**LISTED RECORDS:**
^^^^

-- ==== Sys2Proof/Machine/Requests.lean ====
section
/-! DEFINITION. How a transaction reaches SI-CORE. It fetches nothing and has no program counter (spec/10_state.md R21):
the host and the CPU core present one transaction at a time (spec/00_scope.md R6), and `State.requests` lists what they
will present (notes/assumptions/5.md). -/

namespace Sys2Proof.Machine

/-- The next request, and the state in which SI-CORE acts on it: the request taken, its ROM payload at the port. -/
def State.takeRequest (s : State) : Option (Word × State) :=
  match s.requests with
  | [] => none
  | r :: rest => some (r.word, { s with requests := rest, romPort := r.roms })

/-- The word of an instruction whose bits are `w`, the bits from `nbits` up taken as 0 (R80). -/
def tableWord (nbits w : Nat) : Word := BitVec.ofNat 32 (w % 2 ^ nbits)

/-- A state in which it is the caller's turn to present `i`: `s` itself where R88 accepts `i` there, else `s` with the
LIFECYCLE or PHASE that R88 asks for. SI-CORE's callers present a transaction in no other state (R257). -/
def State.turnFor (s : State) : Instr → State
  | .memrdRom _ | .memrdRam _ | .memrdMirror _ | .memrdOob _ => { s with lifecycle := .on }
  | .memwrRom _ _ | .memwrRam _ _ | .memwrMirror _ _ | .memwrOob _ _ => { s with lifecycle := .on }
  | .in0 | .in1 | .in2 | .in3 | .inUnmapped _ => { s with lifecycle := .on }
  | .out2 _ | .out3 _ | .out4 _ | .out5 _ | .outUnmapped _ _ => { s with lifecycle := .on }
  | .tick _ | .shutdown | .fbrd _ => { s with lifecycle := .on, phase := .idle }
  | .pause _ => { s with phase := .idle }
  | .setup _ _ _ => { s with lifecycle := .off }
  | .stepdone _ => { s with lifecycle := .on, phase := .stepWait }
  | .evtStep | .evtIrq _ | .evtPlay _ _ | .evtStop _ | .evtFrame | .evtTickdone | .evtDiag _ _ => s

/-- `s` with a word presented next, on its caller's turn; the ROM payload beside it is the one at the port. -/
def State.present (s : State) (word : Word) : State :=
  let turn := match decode word with
    | some i => s.turnFor i
    | none => s
  { turn with requests := { word := word, roms := s.romPort } :: s.requests }

end Sys2Proof.Machine
end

^^^^

**WHAT YOU NEED TO DO:**
Which lines of the material contain the string "nbits"? List each of them.

**EXERCISE OUTPUT:**
/-- The word of an instruction whose bits are `w`, the bits from `nbits` up taken as 0 (R80). -/
def tableWord (nbits w : Nat) : Word := BitVec.ofNat 32 (w % 2 ^ nbits)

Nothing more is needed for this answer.